Saved data entries:
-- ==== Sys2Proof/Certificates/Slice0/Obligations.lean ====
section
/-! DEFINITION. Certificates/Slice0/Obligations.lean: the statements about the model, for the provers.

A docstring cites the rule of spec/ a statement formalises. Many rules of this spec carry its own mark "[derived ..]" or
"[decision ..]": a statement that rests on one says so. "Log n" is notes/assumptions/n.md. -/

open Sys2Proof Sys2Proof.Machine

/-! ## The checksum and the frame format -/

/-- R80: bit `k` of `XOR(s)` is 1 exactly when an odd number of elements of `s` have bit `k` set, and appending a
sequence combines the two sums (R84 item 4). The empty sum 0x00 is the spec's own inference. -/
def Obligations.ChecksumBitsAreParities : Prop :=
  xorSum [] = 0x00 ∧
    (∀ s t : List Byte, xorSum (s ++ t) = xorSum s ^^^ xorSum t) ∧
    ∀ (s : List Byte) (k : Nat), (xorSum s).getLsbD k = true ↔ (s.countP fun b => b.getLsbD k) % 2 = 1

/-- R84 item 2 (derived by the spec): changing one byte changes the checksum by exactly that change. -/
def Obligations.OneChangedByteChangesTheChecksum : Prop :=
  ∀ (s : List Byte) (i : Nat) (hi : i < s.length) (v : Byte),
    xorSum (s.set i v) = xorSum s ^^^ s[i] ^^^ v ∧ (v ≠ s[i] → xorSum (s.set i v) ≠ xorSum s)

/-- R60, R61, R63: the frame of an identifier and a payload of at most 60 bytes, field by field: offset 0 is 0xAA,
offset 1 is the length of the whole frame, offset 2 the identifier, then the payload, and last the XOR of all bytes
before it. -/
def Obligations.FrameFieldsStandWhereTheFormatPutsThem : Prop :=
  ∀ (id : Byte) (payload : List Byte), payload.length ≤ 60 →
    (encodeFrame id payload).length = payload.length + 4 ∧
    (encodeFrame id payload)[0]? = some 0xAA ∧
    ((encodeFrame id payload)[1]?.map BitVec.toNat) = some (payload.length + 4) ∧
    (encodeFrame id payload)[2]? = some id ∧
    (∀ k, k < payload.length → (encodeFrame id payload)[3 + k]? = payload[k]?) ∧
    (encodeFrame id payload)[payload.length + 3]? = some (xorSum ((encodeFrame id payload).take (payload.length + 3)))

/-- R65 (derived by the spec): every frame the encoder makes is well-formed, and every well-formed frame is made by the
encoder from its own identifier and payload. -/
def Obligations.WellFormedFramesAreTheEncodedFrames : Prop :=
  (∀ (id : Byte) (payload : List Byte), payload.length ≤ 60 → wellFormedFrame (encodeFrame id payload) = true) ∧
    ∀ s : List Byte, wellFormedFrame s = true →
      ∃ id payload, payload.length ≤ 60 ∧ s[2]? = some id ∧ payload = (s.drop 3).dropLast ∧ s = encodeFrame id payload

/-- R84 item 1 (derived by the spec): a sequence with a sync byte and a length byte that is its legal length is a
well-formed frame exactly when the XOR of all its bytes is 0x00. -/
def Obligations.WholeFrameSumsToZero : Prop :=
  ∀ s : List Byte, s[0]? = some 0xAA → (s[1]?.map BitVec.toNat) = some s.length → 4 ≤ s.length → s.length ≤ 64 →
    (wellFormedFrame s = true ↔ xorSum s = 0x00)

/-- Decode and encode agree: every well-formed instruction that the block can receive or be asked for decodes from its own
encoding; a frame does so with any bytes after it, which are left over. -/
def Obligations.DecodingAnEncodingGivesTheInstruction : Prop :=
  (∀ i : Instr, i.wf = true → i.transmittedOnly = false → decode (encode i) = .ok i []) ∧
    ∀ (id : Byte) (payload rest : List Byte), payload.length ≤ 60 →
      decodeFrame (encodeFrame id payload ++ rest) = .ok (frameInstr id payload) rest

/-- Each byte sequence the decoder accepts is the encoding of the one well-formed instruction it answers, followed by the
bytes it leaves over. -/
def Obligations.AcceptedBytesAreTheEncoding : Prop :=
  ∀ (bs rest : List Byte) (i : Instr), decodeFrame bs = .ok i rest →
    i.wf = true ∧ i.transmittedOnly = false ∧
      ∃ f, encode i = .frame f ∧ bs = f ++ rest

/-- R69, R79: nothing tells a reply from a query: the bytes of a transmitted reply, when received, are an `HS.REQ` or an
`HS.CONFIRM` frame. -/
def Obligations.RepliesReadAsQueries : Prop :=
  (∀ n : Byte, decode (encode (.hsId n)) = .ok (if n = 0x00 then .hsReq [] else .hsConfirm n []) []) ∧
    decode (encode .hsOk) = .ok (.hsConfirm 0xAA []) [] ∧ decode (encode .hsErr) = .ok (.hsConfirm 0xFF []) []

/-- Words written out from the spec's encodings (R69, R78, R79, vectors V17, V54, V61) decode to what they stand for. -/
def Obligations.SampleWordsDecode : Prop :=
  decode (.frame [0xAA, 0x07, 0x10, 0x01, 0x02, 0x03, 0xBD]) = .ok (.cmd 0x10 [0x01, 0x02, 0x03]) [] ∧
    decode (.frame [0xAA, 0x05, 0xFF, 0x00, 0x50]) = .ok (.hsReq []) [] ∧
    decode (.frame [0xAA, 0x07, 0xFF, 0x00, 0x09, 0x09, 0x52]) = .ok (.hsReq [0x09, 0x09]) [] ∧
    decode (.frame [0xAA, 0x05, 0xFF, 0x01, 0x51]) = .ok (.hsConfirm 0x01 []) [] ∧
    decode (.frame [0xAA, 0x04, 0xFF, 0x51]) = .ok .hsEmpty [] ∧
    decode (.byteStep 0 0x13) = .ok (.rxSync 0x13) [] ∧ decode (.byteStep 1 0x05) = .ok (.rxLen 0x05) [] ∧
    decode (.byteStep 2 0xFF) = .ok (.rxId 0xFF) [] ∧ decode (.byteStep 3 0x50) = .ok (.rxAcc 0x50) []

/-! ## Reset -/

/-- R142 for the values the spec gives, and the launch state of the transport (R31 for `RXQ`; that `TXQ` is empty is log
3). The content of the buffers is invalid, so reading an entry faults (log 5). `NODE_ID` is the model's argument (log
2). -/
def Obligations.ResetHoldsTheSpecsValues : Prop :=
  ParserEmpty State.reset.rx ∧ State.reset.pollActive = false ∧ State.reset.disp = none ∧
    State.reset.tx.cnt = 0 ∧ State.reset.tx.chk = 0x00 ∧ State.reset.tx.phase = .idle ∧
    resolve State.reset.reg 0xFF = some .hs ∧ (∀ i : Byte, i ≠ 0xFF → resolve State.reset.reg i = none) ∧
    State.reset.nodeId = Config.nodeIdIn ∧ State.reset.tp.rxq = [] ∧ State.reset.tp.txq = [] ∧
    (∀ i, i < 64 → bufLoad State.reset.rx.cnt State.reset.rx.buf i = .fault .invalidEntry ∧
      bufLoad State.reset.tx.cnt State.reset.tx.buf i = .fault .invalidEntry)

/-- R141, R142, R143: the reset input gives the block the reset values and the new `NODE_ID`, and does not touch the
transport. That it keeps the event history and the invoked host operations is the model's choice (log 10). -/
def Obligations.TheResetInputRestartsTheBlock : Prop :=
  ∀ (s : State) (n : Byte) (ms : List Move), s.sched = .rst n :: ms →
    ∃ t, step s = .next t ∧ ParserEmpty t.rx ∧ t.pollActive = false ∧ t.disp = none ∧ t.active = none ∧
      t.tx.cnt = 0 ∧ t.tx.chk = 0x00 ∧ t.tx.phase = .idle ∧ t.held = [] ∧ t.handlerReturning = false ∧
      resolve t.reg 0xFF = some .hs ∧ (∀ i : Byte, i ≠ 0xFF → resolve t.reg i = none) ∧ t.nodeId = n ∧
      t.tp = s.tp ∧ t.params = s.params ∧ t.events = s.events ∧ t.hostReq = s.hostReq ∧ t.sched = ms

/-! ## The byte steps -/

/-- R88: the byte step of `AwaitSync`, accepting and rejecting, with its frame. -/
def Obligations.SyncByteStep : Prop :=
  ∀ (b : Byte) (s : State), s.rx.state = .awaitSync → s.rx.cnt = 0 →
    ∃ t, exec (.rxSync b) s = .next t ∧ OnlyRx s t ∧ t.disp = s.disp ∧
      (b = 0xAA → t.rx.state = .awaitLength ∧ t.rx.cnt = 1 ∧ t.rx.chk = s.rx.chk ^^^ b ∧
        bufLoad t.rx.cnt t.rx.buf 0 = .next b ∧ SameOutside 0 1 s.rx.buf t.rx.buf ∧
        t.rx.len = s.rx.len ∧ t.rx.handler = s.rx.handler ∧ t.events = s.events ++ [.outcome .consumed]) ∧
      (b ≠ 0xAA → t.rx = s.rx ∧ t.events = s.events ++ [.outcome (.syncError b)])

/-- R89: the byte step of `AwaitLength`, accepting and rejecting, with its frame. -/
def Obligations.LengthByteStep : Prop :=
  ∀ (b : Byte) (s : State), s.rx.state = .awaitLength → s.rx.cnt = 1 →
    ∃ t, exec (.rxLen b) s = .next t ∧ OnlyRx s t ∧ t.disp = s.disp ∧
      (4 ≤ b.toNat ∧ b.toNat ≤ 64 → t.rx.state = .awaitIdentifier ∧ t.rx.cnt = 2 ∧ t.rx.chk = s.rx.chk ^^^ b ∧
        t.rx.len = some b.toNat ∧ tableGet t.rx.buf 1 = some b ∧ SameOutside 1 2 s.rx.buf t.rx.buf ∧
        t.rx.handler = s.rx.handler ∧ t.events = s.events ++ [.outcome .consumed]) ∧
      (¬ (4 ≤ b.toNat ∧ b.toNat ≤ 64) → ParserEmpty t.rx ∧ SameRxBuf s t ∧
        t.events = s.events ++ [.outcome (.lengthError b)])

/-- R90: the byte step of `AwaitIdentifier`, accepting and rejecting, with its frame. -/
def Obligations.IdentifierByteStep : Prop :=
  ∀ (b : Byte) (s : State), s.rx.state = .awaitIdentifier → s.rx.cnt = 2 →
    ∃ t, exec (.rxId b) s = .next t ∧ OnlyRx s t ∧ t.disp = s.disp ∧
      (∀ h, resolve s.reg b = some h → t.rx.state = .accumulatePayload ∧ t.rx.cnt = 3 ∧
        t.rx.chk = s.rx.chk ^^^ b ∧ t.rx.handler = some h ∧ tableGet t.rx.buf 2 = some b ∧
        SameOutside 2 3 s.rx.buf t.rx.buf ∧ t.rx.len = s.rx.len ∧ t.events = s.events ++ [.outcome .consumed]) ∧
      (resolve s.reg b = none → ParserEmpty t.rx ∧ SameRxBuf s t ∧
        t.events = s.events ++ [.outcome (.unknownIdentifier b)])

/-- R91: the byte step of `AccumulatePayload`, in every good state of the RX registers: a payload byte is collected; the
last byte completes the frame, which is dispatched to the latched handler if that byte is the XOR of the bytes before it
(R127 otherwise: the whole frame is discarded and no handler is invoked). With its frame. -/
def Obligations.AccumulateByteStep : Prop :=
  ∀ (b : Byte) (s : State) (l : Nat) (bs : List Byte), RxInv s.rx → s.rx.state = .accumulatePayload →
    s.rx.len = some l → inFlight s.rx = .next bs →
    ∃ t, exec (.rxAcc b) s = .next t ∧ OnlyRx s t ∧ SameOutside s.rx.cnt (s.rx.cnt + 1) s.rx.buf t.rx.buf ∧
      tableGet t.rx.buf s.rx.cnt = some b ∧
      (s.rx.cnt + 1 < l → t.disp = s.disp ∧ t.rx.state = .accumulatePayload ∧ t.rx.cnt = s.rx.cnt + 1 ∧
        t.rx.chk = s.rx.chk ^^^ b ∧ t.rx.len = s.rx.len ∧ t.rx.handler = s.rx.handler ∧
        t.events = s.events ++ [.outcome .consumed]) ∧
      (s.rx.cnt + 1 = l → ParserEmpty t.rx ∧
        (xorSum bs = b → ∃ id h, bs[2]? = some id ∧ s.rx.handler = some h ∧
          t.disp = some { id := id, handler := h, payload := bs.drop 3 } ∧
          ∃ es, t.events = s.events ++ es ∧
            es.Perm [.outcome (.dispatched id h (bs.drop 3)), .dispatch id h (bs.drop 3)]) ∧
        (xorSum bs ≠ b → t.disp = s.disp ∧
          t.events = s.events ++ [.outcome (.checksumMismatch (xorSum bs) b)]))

Exercise brief:
Using the entries above, output exactly the lines between the line holding "def Obligations.DecodingAnEncodingGivesTheInstruction : Prop" and the line holding "decodeFrame (encodeFrame id", end lines included, and nothing more.

Task response:
def Obligations.DecodingAnEncodingGivesTheInstruction : Prop :=
  (∀ i : Instr, i.wf = true → i.transmittedOnly = false → decode (encode i) = .ok i []) ∧
    ∀ (id : Byte) (payload rest : List Byte), payload.length ≤ 60 →
      decodeFrame (encodeFrame id payload ++ rest) = .ok (frameInstr id payload) rest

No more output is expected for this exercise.